Макарин встал, улыбнулся:
— Ну, спасибо, Клаша, за угощение.
— Да ладно, заходи, коли надо будет.
Степанова проводила пожарника до порога, но на крыльцо не вышла. Крепкая, на смазанных петлях дверь бесшумно закрылась за его спиной.
А через двое суток, в полночь, встретил Макарин в проулке двух человек. Не дойдя до него шагов десяти, они остановились. Пожарник услышал, как клацнул затвор, но винтовки не увидел. «Обрез», — подумал он. Стало холодно, потом бросило в жар.
— Погоди, не стреляй, — сказал высокий плечистый детина, — это никак Макарин. Ты, что ли, пожарная кишка?
Макарин приободрился:
— Я…
— Ну, здорово! — Матвеев шагнул к нему. — Ты брось к Кланьке ходить, голову оторву… Да ладно, не бойся, шучу я. Она баба не такая, чтоб с тобой, дураком, путаться.
Бандита шатнуло, он привалился боком к плетню:
— Слышь, Макарин, ты сердца на меня не держи! — От Матвеева разило самогоном, язык его заплетался. — Мы с тобой мужики: сами подеремся, сами и помиримся.
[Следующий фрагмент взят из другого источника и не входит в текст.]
-- ==== Sys2Proof/Word.lean ====
section
/-! DEFINITION. The word types of the RY9612 register space and the sorted association list that holds sparse state. -/

namespace Sys2Proof

/-- A 32-bit register word. -/
abbrev Word := BitVec 32
/-- A byte of a register access, of a card's data or of the persistent store. -/
abbrev Byte := BitVec 8
/-- A 64-bit value: host addresses, XT and return entries, table time. -/
abbrev Dword := BitVec 64
/-- Sparse data by number: pairs of key and value, keys strictly rising, no pair at its key's default value. -/
abbrev Tab (α : Type) := List (Nat × α)

end Sys2Proof
end

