/-- What reaches a seat's data link layer beside TLPs (R146, R156, R434): acknowledgement up to a sequence number, a NAK after one, new
credits of a class (0 posted, 1 non-posted, 2 completion): headers and data units, none for infinite; a FLIT without a TLP in which FEC
corrected symbols, which FEC could not correct, or whose CRC failed; a DLLP that fails its check; a receiver error; a violation of the data
link protocol, or of flow control. -/
inductive Dllp
  | ack (seq : Fin 4096)
  | nak (seq : Fin 4096)
  | credit (cls : Fin 3) (hdr data : Option (Fin 65536))
  | fixed | uncorrectable | badCrc
  | badDllp | receiverError | protocol | flowControl
  deriving DecidableEq, Repr

/-- Low-power states of a seat's link (R129, R138): L0s; L1 with its substate; L2; lanes turned off by L0p from a lane up. -/
inductive LinkLow
  | l0s
  | l1 (sub : Fin 3)
  | l2
  | l0p (width : Fin 17)
  deriving DecidableEq, Repr

/-- How an IDE check fails (R170, R434): MAC or sequence, PCRC, misrouting. -/
inductive IdeBad | mac | pcrc | misrouted
  deriving DecidableEq, Repr

/-- What is wrong with a received TLP: nothing; FEC corrected symbols of its FLIT, could not correct it, or its CRC failed (R146); the EP
bit; its ECRC (R167); its IDE check (R170), on a stream; its form; a PASID, or a request the seat does not support (R139). -/
inductive RxMark
  | good | fixed | uncorrectable | badCrc
  | poisoned | ecrc
  | ide (stream : Fin 9) (why : IdeBad)
  | malformed | unsupported
  deriving DecidableEq, Repr

/-- A lane margining command (R130): a report of a parameter of R130's table, in its order; the error count limit; back to normal settings;
the error log cleared; a step of time, to the left or the right; a step of voltage, down or up. -/
inductive MarginCmd
  | report (what : Fin 13)
  | errorLimit (n : Fin 64)
  | normal | clearLog
  | stepTiming (left : Bool) (n : Fin 64)
  | stepVoltage (down : Bool) (n : Fin 128)
  deriving DecidableEq, Repr

/-- A lane margining command and the lane it is for (R130). -/
structure MarginReq where
  lane : Fin 16
  cmd  : MarginCmd
  deriving DecidableEq, Repr

/-- A received TS block (R325): its lane, lane count, spares, rate, minimum, ID, version, flags; whether it arrived inverted (R326), and
whether its CRC failed or its TYPE is not listed (R322). -/
structure TsBlock where
  lane     : Fin 32
  lanes    : Fin 64
  spares   : Fin 65536
  maxRate  : Fin 4
  minLanes : Fin 64
  id       : BitVec 32
  version  : Fin 256
  ack      : Bool
  limp     : Bool
  inverted : Bool
  bad      : Bool
  deriving DecidableEq, Repr

/-- A received EQ block (R327), and whether its CRC failed (R322). -/
structure EqBlock where
  mode   : Fin 3
  preset : Fin 11
  pre    : Fin 64
  post   : Fin 64
  id     : Fin 256
  done   : Bool
  bad    : Bool
  deriving DecidableEq, Repr
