/-- A descriptor as fetched: its SQ index and its 64 bytes (R286). -/
structure Desc where
  idx : Nat
  raw : List Byte
  deriving DecidableEq, Repr

/-- A descriptor that has started and is not reported (R291 to R294). -/
structure Run where
  desc   : Desc
  /-- table time at which it started -/
  start  : Nat
  /-- bytes whose requests have been issued -/
  issued : Nat
  /-- bytes delivered at the destination (R299) -/
  moved  : Nat
  /-- status and reason; 0 while nothing went wrong -/
  status : Nat
  reason : Nat
  /-- its transactions in a Nicen Link's stream that no acknowledged frame covers: link, unit number of the end, place in the data,
  bytes (R293) -/
  frames : List (Nat × Nat × Nat × Nat) := []
  /-- an error ended it: nothing at this place in the data or later moves (R215, R299) -/
  stop   : Option Nat := none
  /-- the first boundary at which the last thing that happened to it is accounted for (R293) -/
  last   : Nat := 0
  /-- the number of the dirty cache's next line when it started: a LOG_BARRIER waits for the lines below it (R238) -/
  mark   : Nat := 0
  /-- it has completed, at this table time (R293, R297) -/
  done   : Option Nat
  deriving DecidableEq, Repr

/-- A descriptor that is reported without having started: its SQ index, status, the boundary at which it completed, its COOKIE
(R284 ABORT, R290). -/
structure Burnt where
  idx    : Nat
  status : Nat
  time   : Nat
  cookie : Nat
  deriving DecidableEq, Repr

/-- A DMA queue pair (R279 to R308). -/
structure Queue where
  fn       : Nat
  q        : Nat
  /-- 0 DISABLED, 1 ENABLING, 2 ACTIVE, 3 DRAINING, 4 HALTED (R283) -/
  st       : Nat
  /-- the configuration entry loaded at the last ENABLE: 64 bytes (R279) -/
  entry    : List Byte
  /-- SQ tail, SQ head, CQ head and the CQ index written next, the phase, LAST_ERR (R279, R282, R294) -/
  tail     : Nat
  sqHead   : Nat
  cqHead   : Nat
  cqW      : Nat
  phase    : Bool
  lastErr  : Nat
  /-- command in progress (R280) -/
  op       : Nat
  /-- words written in this trick, to be sampled at its end (R281) -/
  pTail    : Option Nat
  pHead    : Option Nat
  pCmd     : Option Nat
  /-- descriptors fetched and not started, oldest first (R290) -/
  fetched  : List Desc
  /-- descriptors asked for and not yet arrived -/
  fetching : Nat
  /-- a fetch that ended: first SQ index, and the bytes; none where it failed (R290) -/
  arrived  : Option (Nat × Option (List Byte))
  /-- the configuration entry that was read; none inside where the read failed (R284) -/
  loaded   : Option (Option (List Byte))
  /-- descriptors started and not reported, oldest first (R291, R294) -/
  running  : List Run
  /-- descriptors never started that are reported in ring order as burned (R284 ABORT) -/
  burnt    : List Burnt
  /-- the descriptor whose fetch ended badly: it is reported once every earlier one is (R290) -/
  badFetch : Option Burnt
  /-- errors in the context's stored words: 0 none, 1 one bit, 2 two bits (R305, R439) -/
  ecc      : Nat
  /-- an error was reported since the last FENCE or ENABLE (R295) -/
  erred    : Bool
  /-- records since the last interrupt; hands since the first of them (R300) -/
  coal     : Nat
  coalHand : Option Nat
  /-- the engine cell that serves it (R308) -/
  cell     : Nat
  /-- descriptors reported and bytes moved since the last ENABLE (R313) -/
  reported : Nat
  bytes    : Nat
  /-- cards started in this hand (R308) -/
  handCards : Nat
  deriving DecidableEq, Repr
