/-- A command acts (R284): its OP is shown already. -/
def qAct (s : State) (k op : Nat) : State :=
  let q := queueOf s k
  match op, q.st with
  | 1, 0 =>
    if deckPending s q.fn q.q none then queueMod s k (fun q => { q with op := 0, lastErr := 0x11 })
    else askRead (queueMod s k (fun q => { q with st := 1, loaded := none })) q.fn (qctxAddr s q.fn q.q) 64 0 15 1 (.ctx k)
  | 2, 2 | 2, 4 => killFetch (queueMod s k (fun q => { q.unfetch with st := 3 })) k
  | 3, 2 | 3, 4 =>
    let gone := abortList s q
    let s := { s with freeCtr := s.freeCtr + gone.length }
    killFetch (queueMod s k (fun q => { q.unfetch with st := 3, burnt := q.burnt ++ gone })) k
  | 4, 4 => killFetch (queueMod s k (fun q => { q.unfetch with st := 2, op := 0 })) k
  | _, _ => badCmd (queueMod s k (fun q => { q with op := 0 })) k

/-- The command has an action in this state (R284). -/
def qCmdFits (op st : Nat) : Bool :=
  (op == 1 && st == 0) || ((op == 2 || op == 3) && (st == 2 || st == 4)) || (op == 4 && st == 4)

/-- A sampled command (R284): ignored, waiting while the queue is HELD, or acting. -/
def qSampleCmd (s : State) (k op : Nat) : State :=
  let q := queueOf s k
  if q.op ≠ 0 ∨ !qCmdFits op q.st then badCmd s k
  else
    let s := queueMod s k (fun q => { q with op := op })
    if qHeld s q then s else qAct s k op

/-- A sampled tail (R282). -/
def qSampleTail (s : State) (k v : Nat) : State :=
  let q := queueOf s k
  if q.st ≤ 1 ∨ q.sqSize ≤ v ∨ ringSub v q.sqHead q.sqSize < q.taken then badDoorbell s
  else queueMod s k (fun q => { q with tail := v })

/-- A sampled head (R282). -/
def qSampleHead (s : State) (k v : Nat) : State :=
  let q := queueOf s k
  if q.st ≤ 1 ∨ q.cqSize ≤ v ∨ ringSub q.cqW q.cqHead q.cqSize < ringSub v q.cqHead q.cqSize then badDoorbell s
  else queueMod s k (fun q => { q with cqHead := v })

/-- What queue pair k sampled at a boundary acts: Q_CMD, then SQ_TAIL, then CQ_HEAD (R281); a waiting command acts once the
queue is no longer HELD (R284). -/
def qSample (s : State) (k : Nat) : State :=
  let q := queueOf s k
  let s := queueMod s k (fun q => { q with pCmd := none, pTail := none, pHead := none })
  let s := if q.op ≠ 0 && qCmdFits q.op q.st && !qHeld s q then qAct s k q.op else s
  let s := match q.pCmd with
    | some v => qSampleCmd s k v
    | none => s
  let s := match q.pTail with
    | some v => qSampleTail s k v
    | none => s
  match q.pHead with
  | some v => qSampleHead s k v
  | none => s

/-- Step 3 of a trick boundary: all doorbells are sampled (R37). -/
def sampleDoorbells (s : State) : State :=
  (s.queues.filter (fun p => p.2.pCmd.isSome || p.2.pTail.isSome || p.2.pHead.isSome || decide (p.2.op ≠ 0))).foldl (fun s p => qSample s p.1) s

/-! ## Loading the entry, fetching (R284, R285, R290) -/

/-- The read of a queue's configuration entry has ended (R284, R285). -/
def configLoaded (s : State) (k : Nat) : State :=
  let q := queueOf s k
  match q.st, q.loaded with
  | 1, some none => queueMod s k (fun q => { q with st := 0, op := 0, loaded := none, lastErr := 0x0D })
  | 1, some (some d) =>
    let x := { q with entry := d }
    let sz (n : Nat) : Bool := decide (6 ≤ n ∧ n ≤ 16)
    let ok := sz (bits x.ctl 4 0) && sz (bits x.ctl 12 8) && decide (x.sqBase % 4096 = 0 ∧ x.cqBase % 4096 = 0) &&
      (!x.irqEn || decide (x.vector < vectorCount s q.fn))
    if !ok then queueMod s k (fun q => { q with st := 0, op := 0, loaded := none, lastErr := 0x10 })
    else if x.irqEn && deckPending s q.fn q.q (some x.vector) then
      queueMod s k (fun q => { q with st := 0, op := 0, loaded := none, lastErr := 0x11 })
    else
      let c := idlestCell s
      queueMod s k (fun q => { Queue.idle with fn := q.fn, q := q.q, st := 2, entry := d, cell := c, pTail := q.pTail, pHead := q.pHead, pCmd := q.pCmd })
  | _, _ => s

/-- The next fetch of queue pair k: first index and count; 0 where nothing is to be fetched (R290): at most 512 B, not past the
ring's end, at most 16 fetched and not started. -/
def nextFetch (q : Queue) : Nat × Nat :=
  let i := (q.sqHead + q.taken) % q.sqSize
  (i, min (min 8 (q.sqSize - i)) (min (q.rung - q.taken) (16 - q.fetched.length - q.fetching)))

/-- The device issues a host read for rung descriptors (R290). -/
def fetch (s : State) (k : Nat) : State :=
  let q := queueOf s k
  let (i, n) := nextFetch q
  if q.st ≠ 2 ∨ n = 0 ∨ q.fetching ≠ 0 ∨ q.badFetch.isSome ∨ qHeld s q ∨ qFolded s q ∨ q.halting then s
  else askRead (queueMod s k (fun q => { q with fetching := n })) q.fn (q.sqBase + 64 * i) (64 * n) 0 15 1 (.fetch k i n)

/-- The descriptors in the bytes of a fetch. -/
def splitDescs (n : Nat) : Nat → Nat → List Byte → List Desc
  | 0, _, _ => []
  | c + 1, i, d => { idx := i % n, raw := d.take 64 } :: splitDescs n c (i + 1) (d.drop 64)

/-- A fetch has ended (R290): its descriptors are held, or the first is to be reported with FETCH_ERROR after every earlier one. The device
has not read that descriptor's COOKIE: a free value. -/
def fetchDone (s : State) (k : Nat) : State :=
  let q := queueOf s k
  match q.arrived with
  | none => s
  | some (i, some d) => queueMod s k (fun q => { q with arrived := none, fetching := 0, fetched := q.fetched ++ splitDescs q.sqSize (d.length / 64) i d })
  | some (i, none) =>
    let (c, s) := freshFree s
    queueMod s k (fun q => { q with arrived := none, fetching := 0, badFetch := some { idx := i, status := 0x0D, time := nextBoundary s, cookie := Config.freeValue c % 2 ^ 64 } })

/-! ## Starting a descriptor (R289, R291) -/

/-- The start checks of R289: the status of the first that fails, 0 for none. -/
def startCheck (d : Desc) : Nat :=
  let ctrl := d.num 0 4
  let op := ctrl % 256
  let len := d.num 4 4
  if 5 < op ∨ ctrl / 65536 % 8 = 6 ∨ ctrl / 65536 % 8 = 7 then 0x02
  else if (op = 1 ∨ op = 2) ∧ (d.num 0x10 8 % 64 ≠ 0 ∨ d.num 0x18 8 % 64 ≠ 0 ∨ len % 64 ≠ 0 ∨ len = 0 ∨ 2 ^ 24 < len) then 0x01
  else if op = 3 ∧ (d.num 0x18 8 % 64 ≠ 0 ∨ len = 0 ∨ 32 < len) then 0x01
  else 0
Нам чужих указчиков не надобно.
— Верно, сами разберемся, — поддержал пожарник, — твоя правда!
— Во! Приходи в субботу вечером к Кланьке. А сейчас недосуг, путь у меня не близкий. Ну, бывай!..
Когда Макарин оглянулся, бандитов уже не было. Они словно растаяли в темноте.
Окна избы завешены одеялами, платками, бабьими юбками. За столом, лицом к двери сидит Матвеев. Потухшая самокрутка прилипла к губе, ворот рубахи расстегнут. Рядом в помятом платье — Клавдия.
Макарин сидит напротив, а по бокам, словно конвой, Галкин и Хомяков. Давно не стриженные, одичавшие в лесу бандиты и за столом не расстаются с оружием. «Может, мне не доверяют, — думает пожарник, — может, что пронюхали…» Он смотрит на куски вареной свинины, на белый жир, застывший на дне миски. Страха, что его могут разгадать и убить, сейчас нет, осталась одна ненависть, которая делает мысли четкими, позволяет ему пить наравне с дезертирами и не пьянеть. Макарин опасается только, что глаза его выдадут, и не поднимает их от стакана.
— Эх, родила мама, что не примает яма! — Матвеев притворялся пьяным, расплескивал, наливая самогон. — Кланька, дашь Макарину пшеницы — пущай жена его пирогами кормит!
— Спасибо, Петр Иванович! От детишков моих спасибо! — угодливо отвечает пожарник, заставляя себя улыбнуться.
А на улице темным-темно. Над самыми крышами плывут клочковатые облака. Дождь то затихнет немного, то снова забарабанит. Борисов присел на корточки у стены соседней избы, чуть наискосок от двери Степановой. Наган переложил из кобуры за пазуху — доставать быстрей. Поблизости от него с двустволкой Кочетов, а на огороде, чтобы бандиты не ушли задами, залегли оперуполномоченный райотдела Пронин с Сарониным и Авдолиным. Вроде все обдумали, должны сегодня взять Матвеева, и все же беспокойно. Как там Макарин? Не разгадали бы, пропадет мужик.
В избе тихо, будто в ней и нет никого. Минуты растягиваются часами. Борисов несколько раз поворачивает барабан револьвера, и от еле слышного стрекотания металла становится как-то легче, уютней.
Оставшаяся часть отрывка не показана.